The PSI vector-conjunction approach enables us to easily incorporate various measurement condition constraints as well. For example, in our current analysis, we enforced simultaneous measurements of the different variables. Alternatively, if measurements of different variables have to be taken at a defined time offset from each other, then the PSI of the variables can be combined in a staggered fashion to generate the final PARSEC-PSI vectors. In the absence of any restrictions, individual variables can be treated as separate measurement candidates for clustering and experiment design selection (see Supplementary SI S1 and Supplementary Fig. S1). Moreover, the type of measurement also affects design specifications. For example, certain (variable) measurements may be more cost-effective or easier to perform than others. In those cases, PARSEC can be extended to identify variable combinations for economical and informative designs. Similarly, other specifications such as initial conditions, can also be adjusted to improve designs for parameter estimation.

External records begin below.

theorem keeps_failFetch (h : Keeps σ s) (c : Fin 9) (st : Fin 4) (status : H16) : Keeps σ (failFetch c st status s) := by
  unfold failFetch
  try extract_lets
  repeat' first
    | with_reducible exact h
    | with_reducible assumption
    | with_reducible apply Keeps.modStream
    | with_reducible apply keeps_finishDesc
    | (with_reducible apply Keeps.any; with_reducible first | exact h | assumption | apply Keeps.modStream | apply keeps_finishDesc)
    | split
    | extract_lets
    | (clear_value *; split)
    | ((with_reducible conv => arg 2; whnf); first | split | extract_lets)
    | with_reducible apply SndKeeps.pair
    | with_reducible exact OptKeeps.none
    | with_reducible apply OptKeeps.some
    | (with_reducible refine OptKeeps.elim ?_ (by assumption))
    | (with_reducible refine SndKeeps.elim2 ?_ (by assumption))
    | (with_reducible refine SndKeeps.elim ?_ (by assumption))
    | (dsimp only; fail_if_success extract_lets)
    | with_reducible intro _

theorem keeps_popHead (h : Keeps σ s) (c : Fin 9) (st : Fin 4) (issues : Bool) : Keeps σ (popHead c st issues s) := by
  unfold popHead
  try extract_lets
  repeat' first
    | with_reducible exact h
    | with_reducible assumption
    | with_reducible apply Keeps.modStream
    | (with_reducible apply Keeps.any; with_reducible first | exact h | assumption | apply Keeps.modStream)
    | split
    | extract_lets
    | (clear_value *; split)
    | ((with_reducible conv => arg 2; whnf); first | split | extract_lets)
    | with_reducible apply SndKeeps.pair
    | with_reducible exact OptKeeps.none
    | with_reducible apply OptKeeps.some
    | (with_reducible refine OptKeeps.elim ?_ (by assumption))
    | (with_reducible refine SndKeeps.elim2 ?_ (by assumption))
    | (with_reducible refine SndKeeps.elim ?_ (by assumption))
    | (dsimp only; fail_if_success extract_lets)
    | with_reducible intro _

theorem keeps_settleStream (h : Keeps σ s) (c : Fin 9) (st : Fin 4) (n : Nat) : Keeps σ (settleStream c st n s) := by
  induction n generalizing s with
  | zero => exact h
  | succ n ih =>
  unfold settleStream
  try extract_lets
  repeat' first
    | with_reducible exact h
    | with_reducible assumption
    | with_reducible apply keeps_finishQueued
    | with_reducible apply keeps_endFetch
    | with_reducible apply keeps_popHead
    | with_reducible apply ih
    | split
    | extract_lets
    | (clear_value *; split)
    | ((with_reducible conv => arg 2; whnf); first | split | extract_lets)
    | with_reducible apply SndKeeps.pair
    | with_reducible exact OptKeeps.none
    | with_reducible apply OptKeeps.some
    | (with_reducible refine OptKeeps.elim ?_ (by assumption))
    | (with_reducible refine SndKeeps.elim2 ?_ (by assumption))
    | (with_reducible refine SndKeeps.elim ?_ (by assumption))
    | (dsimp only; fail_if_success extract_lets)
    | with_reducible intro _

theorem keeps_settle (h : Keeps σ s) (c : Fin 9) : Keeps σ (settle c s) := by
  unfold settle
  try extract_lets
  repeat' first
    | with_reducible exact h
    | with_reducible assumption
    | with_reducible apply keeps_settleStream
    | with_reducible refine Keeps.each ?_ _ (fun _ _ _ => ?_)
    | split
    | extract_lets
    | ((with_reducible conv => arg 2; whnf); first | split | extract_lets)
    | with_reducible intro _

theorem keeps_takeIssue (h : Keeps σ s) (c : Fin 9) (st : Fin 4) (u : UnitId) : Keeps σ (takeIssue c st u s) := by
  unfold takeIssue
  try extract_lets
  repeat' first
    | with_reducible exact h
    | with_reducible assumption
    | with_reducible apply keeps_popHead
    | (with_reducible refine Keeps.modChanSame ?_ _ ?_ ?_; rotate_left; with_reducible rfl; with_reducible rfl)
    | (with_reducible refine Keeps.modChan ?_ _ ?_; rotate_left; focus (intro hw; (repeat' split) <;> first | (refine Chan.wf_same hw ?_ ?_ <;> with_reducible rfl) | (refine Chan.wf_noStakes hw ?_ ?_ <;> with_reducible rfl) | (refine Chan.wf_noMem hw ?_ ?_ <;> with_reducible rfl) | (exact Chan.wf_empty rfl rfl)))
    | (with_reducible apply Keeps.any; with_reducible first | exact h | assumption | apply keeps_popHead)
    | split
    | extract_lets
    | ((with_reducible conv => arg 2; whnf); first | split | extract_lets)
    | with_reducible intro _

theorem keeps_issueHead (h : Keeps σ s) (c : Fin 9) (st : Fin 4) (isOp : List Byte → Bool) (k : Fly → State → State) (hk : ∀ x0 t, Keeps σ t → Keeps σ (k x0 t)) : Keeps σ (issueHead c st isOp k s) := by
  unfold issueHead
  try extract_lets
  repeat' first
    | with_reducible exact h
    | with_reducible assumption
    | with_reducible apply hk
    | with_reducible apply keeps_settle
    | with_reducible apply keeps_finishQueued
    | with_reducible apply keeps_endFetch
    | with_reducible apply keeps_popHead
    | with_reducible apply keeps_takeIssue
    | split
    | extract_lets
    | (clear_value *; split)
    | ((with_reducible conv => arg 2; whnf); first | split | extract_lets)
    | with_reducible apply SndKeeps.pair
    | with_reducible exact OptKeeps.none
    | with_reducible apply OptKeeps.some
    | (with_reducible refine OptKeeps.elim ?_ (by assumption))
    | (with_reducible refine SndKeeps.elim2 ?_ (by assumption))
    | (with_reducible refine SndKeeps.elim ?_ (by assumption))
    | (dsimp only; fail_if_success extract_lets)
    | with_reducible intro _

theorem keeps_enterUnit (h : Keeps σ s) (c : Fin 9) (f : Fly) : Keeps σ (enterUnit c f s) := by
  unfold enterUnit
  try extract_lets
  repeat' first
    | with_reducible exact h
    | with_reducible assumption
    | (with_reducible refine Keeps.modChanSame ?_ _ ?_ ?_; rotate_left; with_reducible rfl; with_reducible rfl)
    | (with_reducible refine Keeps.modChan ?_ _ ?_; rotate_left; focus (intro hw; (repeat' split) <;> first | (refine Chan.wf_same hw ?_ ?_ <;> with_reducible rfl) | (refine Chan.wf_noStakes hw ?_ ?_ <;> with_reducible rfl) | (refine Chan.wf_noMem hw ?_ ?_ <;> with_reducible rfl) | (exact Chan.wf_empty rfl rfl)))
    | (with_reducible apply Keeps.any; with_reducible first | exact h | assumption)
    | split
    | extract_lets
    | ((with_reducible conv => arg 2; whnf); first | split | extract_lets)
    | with_reducible intro _

theorem keeps_refuseAt (h : Keeps σ s) (c : Fin 9) (f : Fly) (status flags : H16) (detail : Nat) : Keeps σ (refuseAt c f status flags detail s) := by
  unfold refuseAt
  try extract_lets
  repeat' first
    | with_reducible exact h
    | with_reducible assumption
    | with_reducible apply keeps_finishDesc
    | split
    | extract_lets
    | ((with_reducible conv => arg 2; whnf); first | split | extract_lets)
    | with_reducible intro _

theorem keeps_resetDescriptors (h : Keeps σ s) (c : Fin 9) : Keeps σ (resetDescriptors c s) := by
  unfold resetDescriptors
  try extract_lets
  repeat' first
    | with_reducible exact h
    | with_reducible assumption
    | with_reducible apply keeps_countGrants
    | with_reducible apply keeps_endFlies
    | with_reducible apply Keeps.modStream
    | with_reducible apply keeps_finishDesc
    | with_reducible apply keeps_finishQueued
    | with_reducible apply keeps_sweep
    | with_reducible refine Keeps.each ?_ _ (fun _ _ _ => ?_)
    | with_reducible refine Keeps.when ?_ _ (fun _ _ => ?_)
    | split
    | extract_lets
    | (clear_value *; split)
    | ((with_reducible conv => arg 2; whnf); first | split | extract_lets)
    | with_reducible apply SndKeeps.pair
    | with_reducible exact OptKeeps.none
    | with_reducible apply OptKeeps.some
    | (with_reducible refine OptKeeps.elim ?_ (by assumption))
    | (with_reducible refine SndKeeps.elim2 ?_ (by assumption))
    | (with_reducible refine SndKeeps.elim ?_ (by assumption))
    | (dsimp only; fail_if_success extract_lets)
    | with_reducible intro _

The effectiveness of each experiment design is scored on the basis of the deviation of these estimated values from the known ground truth, allowing us to identify and select the most efficient and yet informative designs. PARSEC utilises the Approximate Bayesian Computation-Fixed Acceptance Rate (ABC-FAR) algorithm to automate and equitably compare experimental designs. The ABC-FAR takes into account a global and relative sampling-rejection criterion (FAR), which circumvents setting a data-dependent error threshold and reduces the need for trial and error, ensuring robust convergence. Moreover, a global parameter sampling technique that includes simulated annealing is employed to enhance the robustness of estimates and prevent local minima and biases. We have validated the algorithm for accuracy, efficiency, and robustness to initial bias³² and measurement noise. ABC-FAR is also amenable to incorporation of available system-specific knowledge to improve convergence accuracy and speed (Supplementary Fig. S10). Furthermore, we are able to identify data-specific correlations and dependencies among the estimated parameter values, which can be used to infer model features, such as practical identifiability. ABC-FAR can be modified in future work to facilitate model selection by considering the model identity as a variable parameter. ABC-FAR parameter estimation efficiency can be further enhanced by iteratively adjusting the FAR value based on convergence improvements. Additionally, like other ABC-based methods, ABC-FAR can be extended to estimate parameter values under more complex measurement noise^40,41 and to stochastic dynamical systems⁴². In summary, ABC-FAR proves to be a highly effective parameter estimation method with broad applicability that extends well beyond its essential function within PARSEC.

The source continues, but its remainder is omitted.